For low-margin or location-dependent businesses, the answer is often yes. Tax structures only make sense when the after-tax savings meaningfully exceed professional and compliance costs. The Madeira-IFICI path shines for digital, IP, consulting, services, holding, and export businesses with healthy margins, not for shops, restaurants, or local services tied to Spanish territory.

How long does the Spain-to-Portugal relocation take?

A clean relocation generally takes 3–9 months: securing accommodation, obtaining a NIF, registering tax residency, formally exiting Spain for tax purposes, and preparing the IFICI application. Incorporation in Madeira itself takes a matter of weeks.

What if I cdo ot meet the IFICI eligibility? requirements

The general 14% Madeira corporate regime, combined with non-IFICI Portuguese residency, remains very competitive compared to Spain.
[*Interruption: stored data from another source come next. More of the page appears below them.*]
-- ==== Sys2Proof/Decode.lean ====
section
/-! DEFINITION. Decoding, total on every 64-bit word and refusing by name (30_encoding.md R85 to R88), the encoder
written from the same layout (R81, R83, R84), and R84's match and mask columns as a table.

The channel carries whole 64-bit words (20_memory.md R69), so there is no byte order and no length to decode: one word
is one command (R80). -/

namespace Sys2Proof

/-- Why a word is ILLEGAL.  The block reports all four as ERR_ILLEGAL (R85, R86, R88). -/
inductive Illegal where
  /-- opcode 0xC to 0xF (R85) -/
  | reservedOpcode
  /-- RSV != 0 (R86) -/
  | reservedBits
  /-- B != 0 where the opcode does not use it (R82, R86) -/
  | unusedB
  /-- VAL != 0 where the opcode does not use it (R82, R86) -/
  | unusedVal
  deriving DecidableEq, Repr

/-- The fields of a word (R81). -/
def Fields.ofWord (cw : Word) : Fields where
  op  := cw.extractLsb' 60 4
  rsv := cw.extractLsb' 53 7
  b   := cw.extractLsb' 32 21
  val := cw.extractLsb' 0 32

/-- The word with these fields: `{OP[3:0], RSV[6:0], B[20:0], VAL[31:0]}` (R81). -/
def Fields.word (f : Fields) : Word := f.op ++ f.rsv ++ f.b ++ f.val

/-- `usesB` of R88. -/
def usesB (op : BitVec 4) : Bool := op == 0x2#4 || op == 0x6#4 || op == 0xB#4

/-- `usesVAL` of R88. -/
def usesVal (op : BitVec 4) : Bool :=
  op == 0x2#4 || op == 0x5#4 || op == 0x8#4 || op == 0x9#4 || op == 0xA#4 || op == 0xB#4

/-- `Command(OP, B, VAL)` of R88, by R84's opcode map: none for the reserved opcodes 0xC to 0xF. -/
def command (f : Fields) : Option Instr :=
  match f.op.toNat with
  | 0x0 => some .nop
  | 0x1 => some .clear
  | 0x2 => some (.loadSym f.b f.val)
  | 0x3 => some .build
  | 0x4 => some .derive
  | 0x5 => some (.setBufsize f.val)
  | 0x6 => some (.encode f.b)
  | 0x7 => some .finish
  | 0x8 => some (.readReg f.val)
  | 0x9 => some (.readAlpha f.val)
  | 0xA => some (.readNode f.val)
  | 0xB => some (.readCode f.val f.b)
  | _ => none

/-- `decode` of R88, on the fields: its four checks, in its order. -/
def decodeFields (f : Fields) : Except Illegal Instr :=
  match command f with
  | none => .error .reservedOpcode
  | some i =>
    if f.rsv ≠ 0#7 then .error .reservedBits
    else if f.b ≠ 0#21 ∧ usesB f.op = false then .error .unusedB
    else if f.val ≠ 0#32 ∧ usesVal f.op = false then .error .unusedVal
    else .ok i

/-- `decode(cw)` of R88: every 64-bit word is one of the twelve commands, or ILLEGAL. -/
def decode (cw : Word) : Except Illegal Instr := decodeFields (Fields.ofWord cw)

/-- The fields of a command: its opcode by R84, its operands where R83 puts them, every other field 0. -/
def Instr.fields : Instr → Fields
  | .nop            => ⟨0x0#4, 0#7, 0#21, 0#32⟩
  | .clear          => ⟨0x1#4, 0#7, 0#21, 0#32⟩
  | .loadSym sym fr => ⟨0x2#4, 0#7, sym, fr⟩
  | .build          => ⟨0x3#4, 0#7, 0#21, 0#32⟩
  | .derive         => ⟨0x4#4, 0#7, 0#21, 0#32⟩
  | .setBufsize sz  => ⟨0x5#4, 0#7, 0#21, sz⟩
  | .encode sym     => ⟨0x6#4, 0#7, sym, 0#32⟩
  | .finish         => ⟨0x7#4, 0#7, 0#21, 0#32⟩
  | .readReg reg    => ⟨0x8#4, 0#7, 0#21, reg⟩
  | .readAlpha k    => ⟨0x9#4, 0#7, 0#21, k⟩
  | .readNode i     => ⟨0xA#4, 0#7, 0#21, i⟩
  | .readCode k w   => ⟨0xB#4, 0#7, w, k⟩

/-- The word of a command (R81). -/
def encode (i : Instr) : Word := i.fields.word

/-- The mnemonic of a command, as R84 spells it. -/
def Instr.mnemonic : Instr → String
  | .nop => "NOP"
  | .clear => "CLEAR"
  | .loadSym _ _ => "LOAD_SYM"
  | .build => "BUILD"
  | .derive => "DERIVE"
  | .setBufsize _ => "SET_BUFSIZE"
  | .encode _ => "ENCODE"
  | .finish => "FINISH"
  | .readReg _ => "READ_REG"
  | .readAlpha _ => "READ_ALPHA"
  | .readNode _ => "READ_NODE"
  | .readCode _ _ => "READ_CODE"

/-- One row of R84's match and mask columns. -/
structure OpcodeRow where
  mnemonic : String
  pattern  : Word
  mask     : Word
  deriving DecidableEq, Repr

/-- R84's match and mask columns. -/
def opcodeMap : List OpcodeRow :=
  [⟨"NOP",         0x0000000000000000#64, 0xFFFFFFFFFFFFFFFF#64⟩,
   ⟨"CLEAR",       0x1000000000000000#64, 0xFFFFFFFFFFFFFFFF#64⟩,
   ⟨"LOAD_SYM",    0x2000000000000000#64, 0xFFE0000000000000#64⟩,
   ⟨"BUILD",       0x3000000000000000#64, 0xFFFFFFFFFFFFFFFF#64⟩,
   ⟨"DERIVE",      0x4000000000000000#64, 0xFFFFFFFFFFFFFFFF#64⟩,
   ⟨"SET_BUFSIZE", 0x5000000000000000#64, 0xFFFFFFFF00000000#64⟩]
  ++
  [⟨"ENCODE",      0x6000000000000000#64, 0xFFE00000FFFFFFFF#64⟩,
   ⟨"FINISH",      0x7000000000000000#64, 0xFFFFFFFFFFFFFFFF#64⟩,
   ⟨"READ_REG",    0x8000000000000000#64, 0xFFFFFFFF00000000#64⟩,
   ⟨"READ_ALPHA",  0x9000000000000000#64, 0xFFFFFFFF00000000#64⟩,
   ⟨"READ_NODE",   0xA000000000000000#64, 0xFFFFFFFF00000000#64⟩,
   ⟨"READ_CODE",   0xB000000000000000#64, 0xFFE0000000000000#64⟩]

/-- The word matches the row: `(cw & mask) == match` (R84). -/
def OpcodeRow.selects (r : OpcodeRow) (cw : Word) : Bool := cw &&& r.mask == r.pattern

/-- The command that the decoder reads from a table word: `nbits` bits of `w`, the bits above them 0.  A command is
one 64-bit word (R80), so more than 64 bits are no command. -/
def decodeTableWord (nbits w : Nat) : Option Instr :=
  if nbits ≤ 64 then
    match decode (BitVec.ofNat 64 (w % 2 ^ nbits)) with
    | .ok i => some i
    | .error _ => none
  else none

end Sys2Proof
end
Even without IFICI, the personal income tax brackets in Madeira are lower than on the Portuguese mainland and considerably lower than in most Spanish autonomous communities.

The Bottom Line

The headline question, how to open a company in Portugal while residing in Spain, has a technical answer (you can) and a strategic answer (you should not). Cross-border structures in which a Spanish resident runs a Madeira company are now a primary target for Spanish tax authorities, and the combined exposure to EPOM reassignment, CFC rules, GAAR, and reporting obligations typically wipes out, and often inverts, the apparent tax saving.

The structurally correct play in 2026 is to relocate to Madeira (or elsewhere in Portugal), qualify for IFICI, and then incorporate. Done in that order, you get the EU’s lowest documented corporate tax rate at the company level and one of its lowest personal tax rates at the founder level, without the residency dispute that breaks the Spain-resident version of this structure.

The MIBC licensing window closes on December 31, 2026. The relocation needs to happen first.

This article is for general informational purposes only and does not constitute legal, tax, or investment advice. Cross-border tax planning, Spanish exit tax, Portuguese tax residency, IFICI eligibility, and Madeira corporate regimes all depend on individual facts and current legislation, including pending regulatory developments. Always seek qualified professional advice in both Spain and Portugal before acting.